/-- R57: For every running stall and all registers, each register form of the scalar integer group writes gd with the low
bits of its exact result and no other register, sets OVF exactly where the exact result of ADD, SUB, MUL, NEG, ABS,
DIV or REM does not fit, DZ exactly on division by zero with the quotient and remainder of R57, shifts by n mod 64 (n
mod 32 in word forms), word forms work on bits [31:0] and sign-extend; no case traps: every one completes with pc + 4.
g31 discards the write. -/
def Obligations.ScalarIntegerRules : Prop :=
  (∀ (s : State) (st p : Nat) (d a b : BitVec 5), s.canRun st p [a.toNat, b.toNat] →
     let x := s.stall st
     let u := x.getG a
     let v := x.getG b
     let ov (c : Prop) [Decidable c] : BitVec 4 := if c then fOVF else 0
     let W (c : Instr) (r : BitVec 64) (f : BitVec 4) : Prop := Alters s st (exec c s) fun y => GWrite x y d r f
     W (.add st d a b) (u + v) (ov ((u + v).toInt ≠ u.toInt + v.toInt)) ∧
     W (.sub st d a b) (u - v) (ov ((u - v).toInt ≠ u.toInt - v.toInt)) ∧
     W (.mul st d a b) (u * v) (ov ((u * v).toInt ≠ u.toInt * v.toInt)) ∧
     W (.mulh st d a b) ((u.signExtend 128 * v.signExtend 128).extractLsb' 64 64) 0 ∧
     W (.mulhu st d a b) ((u.setWidth 128 * v.setWidth 128).extractLsb' 64 64) 0 ∧
     W (.div st d a b) (if v = 0 then BitVec.allOnes 64 else u.sdiv v)
       (if v = 0 then fDZ else ov (u = BitVec.intMin 64 ∧ v = BitVec.allOnes 64)) ∧
     W (.divu st d a b) (if v = 0 then BitVec.allOnes 64 else u / v) (if v = 0 then fDZ else 0) ∧
     W (.rem st d a b) (if v = 0 then u else u.srem v)
       (if v = 0 then fDZ else ov (u = BitVec.intMin 64 ∧ v = BitVec.allOnes 64)) ∧
     W (.remu st d a b) (if v = 0 then u else u % v) (if v = 0 then fDZ else 0) ∧
     W (.and st d a b) (u &&& v) 0 ∧ W (.or st d a b) (u ||| v) 0 ∧ W (.xor st d a b) (u ^^^ v) 0 ∧
     W (.shl st d a b) (u <<< (v.toNat % 64)) 0 ∧ W (.shr st d a b) (u >>> (v.toNat % 64)) 0 ∧
     W (.sra st d a b) (u.sshiftRight (v.toNat % 64)) 0 ∧
     W (.slt st d a b) (if u.slt v then 1 else 0) 0 ∧ W (.sltu st d a b) (if u.ult v then 1 else 0) 0 ∧
     W (.min st d a b) (if v.slt u then v else u) 0 ∧ W (.max st d a b) (if u.slt v then v else u) 0 ∧
     W (.neg st d a) (-u) (ov (u = BitVec.intMin 64)) ∧
     W (.abs st d a) (if u.slt 0 then -u else u) (ov (u = BitVec.intMin 64))) ∧
  (∀ (s : State) (st p : Nat) (d a b : BitVec 5), s.canRun st p [a.toNat, b.toNat] →
     let x := s.stall st
     let u := (x.getG a).setWidth 32
     let v := (x.getG b).setWidth 32
     let n := (x.getG b).toNat % 32
     let ov (c : Prop) [Decidable c] : BitVec 4 := if c then fOVF else 0
     let W (c : Instr) (r : BitVec 32) (f : BitVec 4) : Prop :=
       Alters s st (exec c s) fun y => GWrite x y d (r.signExtend 64) f
     W (.addw st d a b) (u + v) (ov ((u + v).toInt ≠ u.toInt + v.toInt)) ∧
     W (.subw st d a b) (u - v) (ov ((u - v).toInt ≠ u.toInt - v.toInt)) ∧
     W (.mulw st d a b) (u * v) (ov ((u * v).toInt ≠ u.toInt * v.toInt)) ∧
     W (.divw st d a b) (if v = 0 then BitVec.allOnes 32 else u.sdiv v)
       (if v = 0 then fDZ else ov (u = BitVec.intMin 32 ∧ v = BitVec.allOnes 32)) ∧
     W (.divuw st d a b) (if v = 0 then BitVec.allOnes 32 else u / v) (if v = 0 then fDZ else 0) ∧
     W (.remw st d a b) (if v = 0 then u else u.srem v)
       (if v = 0 then fDZ else ov (u = BitVec.intMin 32 ∧ v = BitVec.allOnes 32)) ∧
     W (.remuw st d a b) (if v = 0 then u else u % v) (if v = 0 then fDZ else 0) ∧
     W (.shlw st d a b) (u <<< n) 0 ∧ W (.shrw st d a b) (u >>> n) 0 ∧ W (.sraw st d a b) (u.sshiftRight n) 0 ∧
     W (.negw st d a) (-u) (ov (u = BitVec.intMin 32)) ∧
     W (.absw st d a) (if u.slt 0 then -u else u) (ov (u = BitVec.intMin 32)))

/-- R104, R105, R106, R107: For every running stall the immediate forms of the scalar integer group and LUI write gd with
the result on the sign-extended immediate; a shift-immediate with an amount of 64 or more raises the stall fault
E_ILLEGAL. -/
def Obligations.ScalarImmediates : Prop :=
  ∀ (s : State) (st p : Nat) (d a : BitVec 5) (imm : BitVec 15) (off : BitVec 20), s.canRun st p [a.toNat] →
    let x := s.stall st
    let u := x.getG a
    let v : BitVec 64 := imm.signExtend 64
    let ov (c : Prop) [Decidable c] : BitVec 4 := if c then fOVF else 0
    let W (c : Instr) (r : BitVec 64) (f : BitVec 4) : Prop := Alters s st (exec c s) fun y => GWrite x y d r f
    W (.addi st d a imm) (u + v) (ov ((u + v).toInt ≠ u.toInt + v.toInt)) ∧
    (let z := u.setWidth 32 + v.setWidth 32
     W (.addiw st d a imm) (z.signExtend 64) (ov (z.toInt ≠ (u.setWidth 32).toInt + (v.setWidth 32).toInt))) ∧
    W (.andi st d a imm) (u &&& v) 0 ∧ W (.ori st d a imm) (u ||| v) 0 ∧ W (.xori st d a imm) (u ^^^ v) 0 ∧
    W (.slti st d a imm) (if u.slt v then 1 else 0) 0 ∧
    W (.lui st d off) (off.signExtend 64 <<< 12) 0 ∧
    (imm.toNat < 64 → W (.shli st d a imm) (u <<< imm.toNat) 0 ∧ W (.shri st d a imm) (u >>> imm.toNat) 0 ∧
      W (.srai st d a imm) (u.sshiftRight imm.toNat) 0) ∧
    (64 ≤ imm.toNat → ∀ c ∈ [Instr.shli st d a imm, .shri st d a imm, .srai st d a imm],
      exec c s = .next (s.stallFault p st 0x0401 x.pc.toNat 0))

/-- R46: For every numerator m at exponent e and a coarser exponent l, the rounded count of units differs from the exact
value by at most half a unit, and by exactly half a unit only when it is even. -/
def Obligations.RoundNearestEven : Prop :=
  ∀ (m : Nat) (e l : Int), e < l →
    let u := 2 ^ (l - e).toNat
    let q := rne m e l
    2 * ((q : Int) * u - m).natAbs ≤ u ∧ (2 * ((q : Int) * u - m).natAbs = u → q % 2 = 0)

/-- R38, R46, R47, R48, R49, R59, R60, R108, R114: For every running stall each FP32 instruction decodes bits [31:0] of
its sources, writes the once-rounded result zero-extended into gd and no other register, sets INV where the operation is
invalid, and hands a NaN result to the first-NaN machinery; comparisons write 1 or 0, conversions to integer saturate and
set INV.  That INV is set only for a NaN made from operands that are not NaN is the model's reading (assumption log
53). -/
def Obligations.ScalarFloats : Prop :=
  ∀ (s : State) (st p : Nat) (d a b : BitVec 5), s.canRun st p [a.toNat, b.toNat, d.toNat] →
    let x := s.stall st
    let F (i : BitVec 5) : FVal := fp32.decode ((x.getG i).toNat % 2 ^ 32)
    let R (c : Instr) (args : List FVal) (r : FVal) (inv : Bool) : Prop :=
      ∃ y, exec c s = .next ((s.setStall st y).nanEvents p ⟨0, 1, st, x.pc.toNat⟩ [(0, nanCause args r)]) ∧
        GWrite x y d (BitVec.ofNat 64 (fp32.encode r)) (if inv then fINV else 0)
    let bad (args : List FVal) (r : FVal) : Bool := r.isNaN && args.all (fun v => !v.isNaN)
    let B (c : Instr) (f : FVal → FVal → FVal) : Prop := R c [F a, F b] (f (F a) (F b)) (bad [F a, F b] (f (F a) (F b)))
    let C (c : Instr) (f : FVal → FVal → Bool) : Prop :=
      Alters s st (exec c s) fun y => GWrite x y d (if f (F a) (F b) then 1 else 0) 0
    B (.fadd st d a b) FVal.add ∧ B (.fsub st d a b) FVal.sub ∧ B (.fmul st d a b) FVal.mul ∧
    B (.fmin st d a b) FVal.min ∧ B (.fmax st d a b) FVal.max ∧
    R (.fdiv st d a b) [F a, F b] ((F a).div (F b)) ((F a).div (F b)).isNaN ∧
    R (.fsqrt st d a) [F a] (F a).sqrt (F a).sqrt.isNaN ∧
    R (.fmadd st d a b) [F a, F b, F d] (FVal.fma (F a) (F b) (F d)) (bad [F a, F b, F d] (FVal.fma (F a) (F b) (F d))) ∧
    C (.feq st d a b) FVal.eq ∧ C (.flt st d a b) FVal.lt ∧ C (.fle st d a b) FVal.le ∧
    Alters s st (exec (.fcvtFI st d a) s) (fun y => GWrite x y d (BitVec.ofNat 64 (fp32.encode (fOfInt (x.getG a).toInt))) 0) ∧
    Alters s st (exec (.fcvtIF st d a) s) (fun y =>
      let r := (F a).toRange (-(2 ^ 63)) (2 ^ 63 - 1)
      GWrite x y d (BitVec.ofInt 64 r.1) (if r.2 then fINV else 0))

/-- R58: For every integer element type and all codes, wrapping forms keep the low bits of the exact result, saturating
forms clamp to the range and set SAT exactly when they clamp, and shifts by the width or more give 0 or all sign bits. -/
def Obligations.VectorIntegerResults : Prop :=
  ∀ (et a b : Nat), etInt et = true → a < 2 ^ etWidth et → b < 2 ^ etWidth et →
    let w := etWidth et
    let z (n : Nat) : Int := if 2 * n < 2 ^ w then n else (n : Int) - 2 ^ w
    let lo : Int := -(2 ^ (w - 1))
    let hi : Int := 2 ^ (w - 1) - 1
    let Wraps (r : ERes) (v : Int) : Prop := r = ⟨(v % 2 ^ w).toNat, 0, 0⟩
    let Clamps (r : ERes) (v : Int) : Prop :=
      r = ⟨((min hi (max lo v)) % 2 ^ w).toNat, if lo ≤ v ∧ v ≤ hi then 0 else fSAT, 0⟩
    Wraps (vAdd et a b) (z a + z b) ∧ Wraps (vSub et a b) (z a - z b) ∧ Wraps (vMul et a b) (z a * z b) ∧
    Wraps (vMin et a b) (min (z a) (z b)) ∧ Wraps (vMax et a b) (max (z a) (z b)) ∧
    Wraps (vAbs et a) |z a| ∧ Wraps (vNeg et a) (-z a) ∧
    Clamps (vAdds et a b) (z a + z b) ∧ Clamps (vSubs et a b) (z a - z b) ∧ Clamps (vMuls et a b) (z a * z b) ∧
    Clamps (vAbss et a) |z a| ∧ Clamps (vNegs et a) (-z a) ∧
    vShl et a b = ⟨if w ≤ b then 0 else a * 2 ^ b % 2 ^ w, 0, 0⟩ ∧ vShr et a b = ⟨if w ≤ b then 0 else a / 2 ^ b, 0, 0⟩ ∧
    vSra et a b = ⟨(if w ≤ b then (if z a < 0 then 2 ^ w - 1 else 0) else ((z a / 2 ^ b) % 2 ^ w).toNat), 0, 0⟩

/-- R106, R110, R112, R114: For every running stall each elementwise vector instruction of one or two sources, VBCAST and
VPERM write the active elements of vd with the element results, keep inactive elements, every other vector register,
the general registers and predicates, set the status of the active results and report the first-NaN causes of the
active elements alone. -/
def Obligations.VectorFloats : Prop :=
  (∀ (s : State) (st p : Nat) (d a b : BitVec 5) (q et : BitVec 3),
     s.canRun st p [vreg d.toNat, vreg a.toNat, vreg b.toNat] →
     let x := s.stall st
     let w := etWidth et.toNat
     let pr := x.getP q.toNat
     let E (c : Instr) (f : Nat → Nat → ERes) : Prop :=
       let r i := f (elem w (x.getV a) i) (elem w (x.getV b) i)
       ∃ y, exec c s = .next ((s.setStall st y).nanEvents p ⟨1, 1, st, x.pc.toNat⟩ (causesOf (activeRes pr w r))) ∧
         VWrite x y d pr w r
     (et.toNat ≤ 6 →
       E (.vadd st d a b q et) (vAdd et.toNat) ∧ E (.vsub st d a b q et) (vSub et.toNat) ∧
       E (.vmul st d a b q et) (vMul et.toNat) ∧ E (.vmin st d a b q et) (vMin et.toNat) ∧
       E (.vmax st d a b q et) (vMax et.toNat) ∧ E (.vand st d a b q et) (fun m n => ⟨m &&& n, 0, 0⟩) ∧
       E (.vor st d a b q et) (fun m n => ⟨m ||| n, 0, 0⟩) ∧ E (.vxor st d a b q et) (fun m n => ⟨m ^^^ n, 0, 0⟩)) ∧
     (etInt et.toNat = true →
       E (.vadds st d a b q et) (vAdds et.toNat) ∧ E (.vsubs st d a b q et) (vSubs et.toNat) ∧
       E (.vmuls st d a b q et) (vMuls et.toNat) ∧ E (.vshl st d a b q et) (vShl et.toNat) ∧
       E (.vshr st d a b q et) (vShr et.toNat) ∧ E (.vsra st d a b q et) (vSra et.toNat)) ∧
     (et.toNat ≤ 2 → E (.vdiv st d a b q et) (vDiv et.toNat) ∧ E (.vexpd st d a b q et) (vExpd et.toNat))) ∧
  (∀ (s : State) (st p : Nat) (d a b : BitVec 5) (q et : BitVec 3),
     s.canRun st p [vreg d.toNat, vreg a.toNat, vreg b.toNat, a.toNat] →
     let x := s.stall st
     let w := etWidth et.toNat
     let pr := x.getP q.toNat
     let V (c : Instr) (r : Nat → ERes) : Prop :=
       ∃ y, exec c s = .next ((s.setStall st y).nanEvents p ⟨1, 1, st, x.pc.toNat⟩ (causesOf (activeRes pr w r))) ∧
         VWrite x y d pr w r
     let E (c : Instr) (f : Nat → ERes) : Prop := V c (fun i => f (elem w (x.getV a) i))
     (et.toNat ≤ 6 →
       E (.vabs st d a q et) (vAbs et.toNat) ∧ E (.vneg st d a q et) (vNeg et.toNat) ∧
       E (.vmov st d a q et) (fun m => ⟨m, 0, 0⟩) ∧
       V (.vbcast st d a q et) (fun _ => ⟨(x.getG a).toNat % 2 ^ w, 0, 0⟩) ∧
       V (.vperm st d a b q et) (fun i => ⟨elem w (x.getV a) (elem w (x.getV b) i % (1024 / w)), 0, 0⟩)) ∧
     (etInt et.toNat = true → E (.vabss st d a q et) (vAbss et.toNat) ∧ E (.vnegs st d a q et) (vNegs et.toNat)) ∧
     (et.toNat ≤ 2 →
       E (.vsqrt st d a q et) (vSqrt et.toNat) ∧ E (.vrcp st d a q et) (vRcp et.toNat) ∧
       E (.vrsqrt st d a q et) (vRsqrt et.toNat) ∧ E (.vexp2 st d a q et) (vExp2 et.toNat) ∧
       E (.vexpe st d a q et) (vExpe et.toNat) ∧ E (.vlog2 st d a q et) (vLog2 et.toNat) ∧
       E (.vln st d a q et) (vLn et.toNat)))

/-- R48, R106, R112: For every running stall and format FT, VFMA, VFMS and VCLAMP write each active element of vd with one
rounding of a*b+c, a*b-c, or min(max(a,b),c), and nothing else of the vector registers. -/
def Obligations.VectorFused : Prop :=
  ∀ (s : State) (st p : Nat) (d a b c : BitVec 5) (q : BitVec 3) (ft : BitVec 2) (f : Fmt),
    s.canRun st p [vreg d.toNat, vreg a.toNat, vreg b.toNat, vreg c.toNat] → fmtOf ft.toNat = some f →
    let x := s.stall st
    let w := f.width
    let pr := x.getP q.toNat
    let F (j : BitVec 5) (i : Nat) : FVal := f.decode (elem w (x.getV j) i)
    let E (k : Instr) (g : FVal → FVal → FVal → FVal) : Prop :=
      let r i := fRes f false [F a i, F b i, F c i] (g (F a i) (F b i) (F c i))
      ∃ y, exec k s = .next ((s.setStall st y).nanEvents p ⟨1, 1, st, x.pc.toNat⟩ (causesOf (activeRes pr w r))) ∧
        VWrite x y d pr w r
    E (.vfma st d a b c q ft) (fun u v z => (u.mul v).add z) ∧
    E (.vfms st d a b c q ft) (fun u v z => (u.mul v).add z.negate) ∧
    E (.vclamp st d a b c q ft) (fun u v z => (u.max v).min z)

/-- R48, R110, R112: For every running stall, each comparison gives every predicate bit of an active element the result of
its element under R48 for floats and as signed or unsigned integers; that the bits of inactive elements keep the old
predicate is the model's reading (assumption log 12). -/
def Obligations.VectorCompares : Prop :=
  ∀ (s : State) (st p : Nat) (d a b : BitVec 5) (q et : BitVec 3),
    s.canRun st p [vreg a.toNat, vreg b.toNat] → d.toNat < 8 →
    let x := s.stall st
    let w := etWidth et.toNat
    let pr := x.getP q.toNat
    let F (j : BitVec 5) (i : Nat) : FVal := ((fmtOf et.toNat).getD fp32).decode (elem w (x.getV j) i)
    let I (j : BitVec 5) (i : Nat) : Int := toInt w (elem w (x.getV j) i)
    let N (j : BitVec 5) (i : Nat) : Nat := elem w (x.getV j) i
    let C (c : Instr) (r : Nat → Bool) : Prop := Alters s st (exec c s) fun y =>
      ∃ v : BitVec 128, PWrite x y d.toNat v ∧ ∀ j, j < 128 → v.getLsbD j =
        if active pr w (j / (w / 8)) then r (j / (w / 8)) else (x.getP d.toNat).getLsbD j
    (et.toNat ≤ 2 →
      C (.vcmpEq st d a b q et) (fun i => (F a i).eq (F b i)) ∧ C (.vcmpNe st d a b q et) (fun i => !((F a i).eq (F b i))) ∧
      C (.vcmpLt st d a b q et) (fun i => (F a i).lt (F b i)) ∧ C (.vcmpLe st d a b q et) (fun i => (F a i).le (F b i)) ∧
      C (.vcmpIsnan st d a q et) (fun i => (F a i).isNaN) ∧ C (.vcmpIsinf st d a q et) (fun i => (F a i).isInf)) ∧
    (etInt et.toNat = true →
      C (.vcmpEq st d a b q et) (fun i => decide (I a i = I b i)) ∧ C (.vcmpNe st d a b q et) (fun i => decide (I a i ≠ I b i)) ∧
      C (.vcmpLt st d a b q et) (fun i => decide (I a i < I b i)) ∧ C (.vcmpLe st d a b q et) (fun i => decide (I a i ≤ I b i)) ∧
      C (.vcmpLtu st d a b q et) (fun i => decide (N a i < N b i)) ∧ C (.vcmpLeu st d a b q et) (fun i => decide (N a i ≤ N b i)))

- [WHAT YOU SHOULD DO] Give again, word for word, the records from their first line to the one with "W (.divu st", and leave out all else.

- [RESULT BELOW]
/-- R57: For every running stall and all registers, each register form of the scalar integer group writes gd with the low
bits of its exact result and no other register, sets OVF exactly where the exact result of ADD, SUB, MUL, NEG, ABS,
DIV or REM does not fit, DZ exactly on division by zero with the quotient and remainder of R57, shifts by n mod 64 (n
mod 32 in word forms), word forms work on bits [31:0] and sign-extend; no case traps: every one completes with pc + 4.
g31 discards the write. -/
def Obligations.ScalarIntegerRules : Prop :=
  (∀ (s : State) (st p : Nat) (d a b : BitVec 5), s.canRun st p [a.toNat, b.toNat] →
     let x := s.stall st
     let u := x.getG a
     let v := x.getG b
     let ov (c : Prop) [Decidable c] : BitVec 4 := if c then fOVF else 0
     let W (c : Instr) (r : BitVec 64) (f : BitVec 4) : Prop := Alters s st (exec c s) fun y => GWrite x y d r f
     W (.add st d a b) (u + v) (ov ((u + v).toInt ≠ u.toInt + v.toInt)) ∧
     W (.sub st d a b) (u - v) (ov ((u - v).toInt ≠ u.toInt - v.toInt)) ∧
     W (.mul st d a b) (u * v) (ov ((u * v).toInt ≠ u.toInt * v.toInt)) ∧
     W (.mulh st d a b) ((u.signExtend 128 * v.signExtend 128).extractLsb' 64 64) 0 ∧
     W (.mulhu st d a b) ((u.setWidth 128 * v.setWidth 128).extractLsb' 64 64) 0 ∧
     W (.div st d a b) (if v = 0 then BitVec.allOnes 64 else u.sdiv v)
       (if v = 0 then fDZ else ov (u = BitVec.intMin 64 ∧ v = BitVec.allOnes 64)) ∧
     W (.divu st d a b) (if v = 0 then BitVec.allOnes 64 else u / v) (if v = 0 then fDZ else 0) ∧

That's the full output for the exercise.